You're right about that. I added privileged: true to the securityContext of the pod, and intel_gpu_top works! However, clinfo still does not work. I would also like to avoid running the pod as privileged.

Here's a strace of clinfo on the privileged pod: pod-privileged-strace-clinfo.txt

eero-t commented 1 month ago

You're right about that. I added privileged: true to the securityContext of the pod, and intel_gpu_top works!

You don't need privileged mode. Access to GPU device file (i915 resource), root (0) user and PERFMON capability should be enough for i-g-t, e.g. all other capabilities can be dropped.

(If you're using ancient Docker version, you may need to use SYS_ADMIN capability instead of PERFMON one.)

However, clinfo still does not work. I would also like to avoid running the pod as privileged.
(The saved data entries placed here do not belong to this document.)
-- ==== Sys2Proof/Laws/State.lean ====
section
/-! SUPPORT. One lemma per field per update of the state: what each named operation leaves as it was. -/

namespace Sys2Proof.Machine

/-! ### `State.setGate` -/

@[simp] theorem State.setGate_pending (s : State) (g : GateId) (x : Gate) : (s.setGate g x).pending = s.pending := rfl
@[simp] theorem State.setGate_freeCount (s : State) (g : GateId) (x : Gate) : (s.setGate g x).freeCount = s.freeCount := rfl
@[simp] theorem State.setGate_evalDue (s : State) (g : GateId) (x : Gate) : (s.setGate g x).evalDue = s.evalDue := rfl
@[simp] theorem State.setGate_ownAddress (s : State) (g : GateId) (x : Gate) : (s.setGate g x).ownAddress = s.ownAddress := rfl
@[simp] theorem State.setGate_rate (s : State) (g : GateId) (x : Gate) : (s.setGate g x).rate = s.rate := rfl
@[simp] theorem State.setGate_stopPinLow (s : State) (g : GateId) (x : Gate) : (s.setGate g x).stopPinLow = s.stopPinLow := rfl
@[simp] theorem State.setGate_stopFilter (s : State) (g : GateId) (x : Gate) : (s.setGate g x).stopFilter = s.stopFilter := rfl
@[simp] theorem State.setGate_stopAsserted (s : State) (g : GateId) (x : Gate) : (s.setGate g x).stopAsserted = s.stopAsserted := rfl
@[simp] theorem State.setGate_tideClock (s : State) (g : GateId) (x : Gate) : (s.setGate g x).tideClock = s.tideClock := rfl
@[simp] theorem State.setGate_spReceiver (s : State) (g : GateId) (x : Gate) : (s.setGate g x).spReceiver = s.spReceiver := rfl
@[simp] theorem State.setGate_fpReceiver (s : State) (g : GateId) (x : Gate) : (s.setGate g x).fpReceiver = s.fpReceiver := rfl
@[simp] theorem State.setGate_spRx (s : State) (g : GateId) (x : Gate) : (s.setGate g x).spRx = s.spRx := rfl
@[simp] theorem State.setGate_fpRx (s : State) (g : GateId) (x : Gate) : (s.setGate g x).fpRx = s.fpRx := rfl
@[simp] theorem State.setGate_spTx (s : State) (g : GateId) (x : Gate) : (s.setGate g x).spTx = s.spTx := rfl
@[simp] theorem State.setGate_fpTx (s : State) (g : GateId) (x : Gate) : (s.setGate g x).fpTx = s.fpTx := rfl
@[simp] theorem State.setGate_spCounters (s : State) (g : GateId) (x : Gate) : (s.setGate g x).spCounters = s.spCounters := rfl
@[simp] theorem State.setGate_fpCounters (s : State) (g : GateId) (x : Gate) : (s.setGate g x).fpCounters = s.fpCounters := rfl
@[simp] theorem State.setGate_replies (s : State) (g : GateId) (x : Gate) : (s.setGate g x).replies = s.replies := rfl
@[simp] theorem State.setGate_notices (s : State) (g : GateId) (x : Gate) : (s.setGate g x).notices = s.notices := rfl
@[simp] theorem State.setGate_overflow (s : State) (g : GateId) (x : Gate) : (s.setGate g x).overflow = s.overflow := rfl
@[simp] theorem State.setGate_upQueue (s : State) (g : GateId) (x : Gate) : (s.setGate g x).upQueue = s.upQueue := rfl
@[simp] theorem State.setGate_downQueue (s : State) (g : GateId) (x : Gate) : (s.setGate g x).downQueue = s.downQueue := rfl
@[simp] theorem State.setGate_haltQueue (s : State) (g : GateId) (x : Gate) : (s.setGate g x).haltQueue = s.haltQueue := rfl
@[simp] theorem State.setGate_orderQueue (s : State) (g : GateId) (x : Gate) : (s.setGate g x).orderQueue = s.orderQueue := rfl
@[simp] theorem State.setGate_curves (s : State) (g : GateId) (x : Gate) : (s.setGate g x).curves = s.curves := rfl
@[simp] theorem State.setGate_gauges (s : State) (g : GateId) (x : Gate) : (s.setGate g x).gauges = s.gauges := rfl
@[simp] theorem State.setGate_routes (s : State) (g : GateId) (x : Gate) : (s.setGate g x).routes = s.routes := rfl
@[simp] theorem State.setGate_settings (s : State) (g : GateId) (x : Gate) : (s.setGate g x).settings = s.settings := rfl
@[simp] theorem State.setGate_settingsGen (s : State) (g : GateId) (x : Gate) : (s.setGate g x).settingsGen = s.settingsGen := rfl
@[simp] theorem State.setGate_staging (s : State) (g : GateId) (x : Gate) : (s.setGate g x).staging = s.staging := rfl
@[simp] theorem State.setGate_capture (s : State) (g : GateId) (x : Gate) : (s.setGate g x).capture = s.capture := rfl
@[simp] theorem State.setGate_upstream (s : State) (g : GateId) (x : Gate) : (s.setGate g x).upstream = s.upstream := rfl
@[simp] theorem State.setGate_downstream (s : State) (g : GateId) (x : Gate) : (s.setGate g x).downstream = s.downstream := rfl
@[simp] theorem State.setGate_head (s : State) (g : GateId) (x : Gate) : (s.setGate g x).head = s.head := rfl
@[simp] theorem State.setGate_mode (s : State) (g : GateId) (x : Gate) : (s.setGate g x).mode = s.mode := rfl
@[simp] theorem State.setGate_slotsInUse (s : State) (g : GateId) (x : Gate) : (s.setGate g x).slotsInUse = s.slotsInUse := rfl
@[simp] theorem State.setGate_grantCounter (s : State) (g : GateId) (x : Gate) : (s.setGate g x).grantCounter = s.grantCounter := rfl
@[simp] theorem State.setGate_waiting (s : State) (g : GateId) (x : Gate) : (s.setGate g x).waiting = s.waiting := rfl
@[simp] theorem State.setGate_silence (s : State) (g : GateId) (x : Gate) : (s.setGate g x).silence = s.silence := rfl
@[simp] theorem State.setGate_curve (s : State) (g : GateId) (x : Gate) (c : Fin 4) : (s.setGate g x).curve c = s.curve c := rfl
@[simp] theorem State.setGate_gauge (s : State) (g : GateId) (x : Gate) (gn : GaugeId) : (s.setGate g x).gauge gn = s.gauge gn := rfl
@[simp] theorem State.setGate_route (s : State) (g : GateId) (x : Gate) (at_ : LinkAddr) : (s.setGate g x).route at_ = s.route at_ := rfl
You do not need privileged mode, or any capabilities for normal GPU usage. Elevated privileges are needed only for some of the metrics (power & perf) used by i-g-t.

Here's a strace of clinfo on the privileged pod: pod-privileged-strace-clinfo.txt

Try the same driver version in your pod as you have on the host. I think the driver version in the pod is not compatible with your kernel version, possibly due to: https://github.com/intel/compute-runtime/issues/710

SeanOMik commented 1 month ago

Try the same driver version in your pod as you have on the host. I think the driver version in the pod is not compatible with your kernel version, possibly due to: intel/compute-runtime#710

It seems to be the kernel version I was on! After reading that issue you sent, I noticed I was also on the same kernel version, 6.8.0. I updated my system (apt-get upgrade) which updated the kernel to 6.8.0-41-generic from 6.8.0-38-generic. It upgraded a lot of other packages, that may have included the intel drivers.
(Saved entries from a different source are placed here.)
-- ==== Sys2Proof/Laws/Reach.lean ====
section
/-! SUPPORT. What the Gate Sequencer, the Envelope Unit and the Motion Arbiter can do to the state, said once: every
transition of theirs is a chain of a few primitive changes (`State.Reach`). A frame or an invariant that the primitive
changes keep is kept by every transition. -/

namespace Sys2Proof.Machine

/-- A hold's further reasons are distinct and leave out the primary (R75). -/
def Motion.holdSound : Motion → Prop
  | .hold h _ => h.further.Nodup ∧ h.primary ∉ h.further
  | _ => True

/-- Chains of primitive motion changes from `s`. A motion state is replaced only by one whose hold is sound if the one
before was, and that has a request while STOP_N is asserted only if the one before had one (R75, R99). -/
inductive State.Reach (s : State) : State → Prop
  | refl : State.Reach s s
  | post {t : State} (n : Notice) (h : State.Reach s t) : State.Reach s (t.post n)
  | setMotion {t : State} (g : GateId) (m : Motion) (h : State.Reach s t)
      (sound : (t.gate g).motion.holdSound → m.holdSound)
      (quiet : t.stopAsserted = true → (t.gate g).motion.request = none → m.request = none) :
      State.Reach s (t.setMotion g m)
  | setExcursion {t : State} (g : GateId) (b : Bool) (h : State.Reach s t) : State.Reach s (t.setExcursion g b)
  | pushHalt {t : State} (a : LinkAddr) (h : State.Reach s t) : State.Reach s (t.pushHalt a)
  | pushRun {t : State} (a : LinkAddr) (raw speed : Nat) (h : State.Reach s t) : State.Reach s (t.pushRun a raw speed)
  | pushPause {t : State} (a : LinkAddr) (h : State.Reach s t) : State.Reach s (t.pushPause a)
  | pushResume {t : State} (a : LinkAddr) (h : State.Reach s t) : State.Reach s (t.pushResume a)
  | counts {t : State} (slots grants : Nat) (waiting : List GateId) (due : Bool) (h : State.Reach s t) :
      State.Reach s { t with slotsInUse := slots, grantCounter := grants, waiting := waiting, evalDue := due }

namespace State.Reach

theorem trans {s t u : State} (h : State.Reach s t) (k : State.Reach t u) : State.Reach s u := by
  induction k with
  | refl => exact h
  | post n _ ih => exact .post n ih
  | setMotion g m _ sd q ih => exact .setMotion g m ih sd q
  | setExcursion g b _ ih => exact .setExcursion g b ih
  | pushHalt a _ ih => exact .pushHalt a ih
  | pushRun a x v _ ih => exact .pushRun a x v ih
  | pushPause a _ ih => exact .pushPause a ih
  | pushResume a _ ih => exact .pushResume a ih
  | counts k n w d _ ih => exact .counts k n w d ih

end State.Reach

/-! ### What no chain touches -/

/-- A chain changes gates, FAULT_N, notices, the two hoist order queues and the Arbiter's counts; nothing else. -/
theorem State.Reach.frame {s t : State} (h : State.Reach s t) :
    t = { s with gates := t.gates, faultN := t.faultN, notices := t.notices, overflow := t.overflow,
                 haltQueue := t.haltQueue, orderQueue := t.orderQueue, slotsInUse := t.slotsInUse,
                 grantCounter := t.grantCounter, waiting := t.waiting, evalDue := t.evalDue } := by
  induction h with
  | refl => rfl
  | post n _ ih => unfold State.post; split <;> rw [ih]
  | setMotion g m _ _ _ ih => rw [ih]; rfl
  | setExcursion g b _ ih => rw [ih]; rfl
  | pushHalt a _ ih => rw [ih]; rfl
  | pushRun a x v _ ih => rw [ih]; rfl
  | pushPause a _ ih => rw [State.pushPause_eq, ih]
  | pushResume a _ ih => rw [State.pushResume_eq, ih]
  | counts k n w d _ ih => rw [ih]

theorem State.Reach.stopAsserted {s t : State} (h : State.Reach s t) : t.stopAsserted = s.stopAsserted := by
  rw [h.frame]

theorem State.Reach.settings {s t : State} (h : State.Reach s t) : t.settings = s.settings := by rw [h.frame]

theorem State.Reach.mode {s t : State} (h : State.Reach s t) : t.mode = s.mode := by rw [h.frame]

theorem State.Reach.head {s t : State} (h : State.Reach s t) : t.head = s.head := by rw [h.frame]

theorem State.Reach.tideClock {s t : State} (h : State.Reach s t) : t.tideClock = s.tideClock := by rw [h.frame]

/-- A chain changes motion state and excursion mark of a gate; nothing else of it. -/
theorem State.Reach.gate {s t : State} (h : State.Reach s t) (g : GateId) :
    t.gate g = { s.gate g with motion := (t.gate g).motion, excursionReported := (t.gate g).excursionReported } := by
  induction h with
  | refl => rfl
  | post n _ ih => simpa using ih
  | @setMotion t g' m _ _ _ ih =>
    rw [State.setMotion_gate]
    split
    · rename_i e; subst e; rw [ih]
    · exact ih
  | @setExcursion t g' b _ ih =>
    rw [State.setExcursion_gate]
    split
    · rename_i e; subst e; rw [ih]
    · exact ih
  | pushHalt a _ ih => simpa using ih
  | pushRun a x v _ ih => simpa using ih
  | pushPause a _ ih => simpa using ih
  | pushResume a _ ih => simpa using ih
  | counts k n w d _ ih => exact ih

theorem State.Reach.record {s t : State} (h : State.Reach s t) (g : GateId) : t.record g = s.record g := by
  show (t.gate g).record = (s.gate g).record
  rw [h.gate g]

/-! ### Changes that leave every gate as it is -/

@[simp] theorem State.counts_gate (s : State) (k n : Nat) (w : List GateId) (d : Bool) (g : GateId) :
    { s with slotsInUse := k, grantCounter := n, waiting := w, evalDue := d }.gate g = s.gate g := rfl

theorem State.reach_owe (s : State) : s.Reach s.owe := .counts s.slotsInUse s.grantCounter s.waiting true .refl

theorem State.reach_releaseSlot (s : State) : s.Reach s.releaseSlot :=
  .counts (s.slotsInUse - 1) s.grantCounter s.waiting true .refl

theorem State.forHoist_gate (s : State) (g h : GateId) (side : Side) (send : State → LinkAddr → State)
    (hs : ∀ t a, (send t a).gate h = t.gate h) : (s.forHoist g side send).gate h = s.gate h := by
  unfold State.forHoist; split
  · exact hs _ _
  · rfl

theorem State.reach_forHoist (s : State) (g : GateId) (side : Side) (send : State → LinkAddr → State)
    (hs : ∀ (t : State) a, t.Reach (send t a)) : s.Reach (s.forHoist g side send) := by
  unfold State.forHoist; split
  · exact hs _ _
  · exact .refl

@[simp] theorem State.haltGate_gate (s : State) (g h : GateId) : (s.haltGate g).gate h = s.gate h := by
  unfold State.haltGate
  rw [State.forHoist_gate, State.forHoist_gate] <;> simp

theorem State.reach_haltGate (s : State) (g : GateId) : s.Reach (s.haltGate g) :=
  (State.reach_forHoist _ _ _ _ fun _ a => .pushHalt a .refl).trans
    (State.reach_forHoist _ _ _ _ fun _ a => .pushHalt a .refl)

@[simp] theorem State.runGate_gate (s : State) (g h : GateId) (x v : Nat) : (s.runGate g x v).gate h = s.gate h := by
  unfold State.runGate
  simp only
  rw [State.forHoist_gate, State.forHoist_gate] <;> simp

theorem State.reach_runGate (s : State) (g : GateId) (x v : Nat) : s.Reach (s.runGate g x v) :=
  (State.reach_forHoist _ _ _ _ fun _ a => .pushRun a _ _ .refl).trans
    (State.reach_forHoist _ _ _ _ fun _ a => .pushRun a _ _ .refl)

@[simp] theorem State.pauseHoist_gate (s : State) (g h : GateId) (side : Side) :
    (s.pauseHoist g side).gate h = s.gate h := State.forHoist_gate _ _ _ _ _ (by simp)

theorem State.reach_pauseHoist (s : State) (g : GateId) (side : Side) : s.Reach (s.pauseHoist g side) :=
  State.reach_forHoist _ _ _ _ fun _ a => .pushPause a .refl

@[simp] theorem State.resumeHoist_gate (s : State) (g h : GateId) (side : Side) :
    (s.resumeHoist g side).gate h = s.gate h := State.forHoist_gate _ _ _ _ _ (by simp)

theorem State.reach_resumeHoist (s : State) (g : GateId) (side : Side) : s.Reach (s.resumeHoist g side) :=
  State.reach_forHoist _ _ _ _ fun _ a => .pushResume a .refl

@[simp] theorem State.resumePaused_gate (s : State) (g h : GateId) (l : Leg) :
    (s.resumePaused g l).gate h = s.gate h := by
  unfold State.resumePaused; split <;> simp

theorem State.reach_resumePaused (s : State) (g : GateId) (l : Leg) : s.Reach (s.resumePaused g l) := by
  unfold State.resumePaused; split
  · exact s.reach_resumeHoist _ _
  · exact .refl

@[simp] theorem State.postHeld_gate (s : State) (g h : GateId) (r : HoldReason) :
    (s.postHeld g r).gate h = s.gate h := by simp [State.postHeld]

theorem State.reach_postHeld (s : State) (g : GateId) (r : HoldReason) : s.Reach (s.postHeld g r) := .post _ .refl

@[simp] theorem State.postArrived_gate (s : State) (g h : GateId) : (s.postArrived g).gate h = s.gate h := by
  unfold State.postArrived; split <;> simp

theorem State.reach_postArrived (s : State) (g : GateId) : s.Reach (s.postArrived g) := by
  unfold State.postArrived; split
  · exact .post _ .refl
  · exact .refl

/-- A decision posts at most one notice (R51). -/
theorem State.weigh_state (s : State) (g : GateId) (r : Request) :
    (s.weigh g r).2.2 = s ∨ ∃ n, (s.weigh g r).2.2 = s.post n := by
  unfold State.weigh
  simp only
  split
  · split
    · exact .inl rfl
    · exact .inr ⟨_, rfl⟩
  · exact .inl rfl

@[simp] theorem State.weigh_gate (s : State) (g h : GateId) (r : Request) :
    ((s.weigh g r).2.2).gate h = s.gate h := by
  obtain e | ⟨n, e⟩ := s.weigh_state g r <;> simp [e]

theorem State.reach_weigh (s : State) (g : GateId) (r : Request) : s.Reach (s.weigh g r).2.2 := by
  obtain e | ⟨n, e⟩ := s.weigh_state g r <;> rw [e]
  · exact .refl
  · exact .post _ .refl

end Sys2Proof.Machine
end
I upgraded the demo pod to match the same ubuntu version I'm on, 24.04. At first the demo pod was still not recognizing any devices, but the output was a tiny bit longer, so I tried going through the steps listed on the docs for installing the drivers in the pod. After I followed those steps clinfo listed the GPU!

I attached the GPU to the jellyfin pod, enabled hardware transcoding, and it worked! Thanks for the help!!

tkatila commented 1 month ago

Great to hear that @SeanOMik ! Thanks @eero-t for pointing to the issue!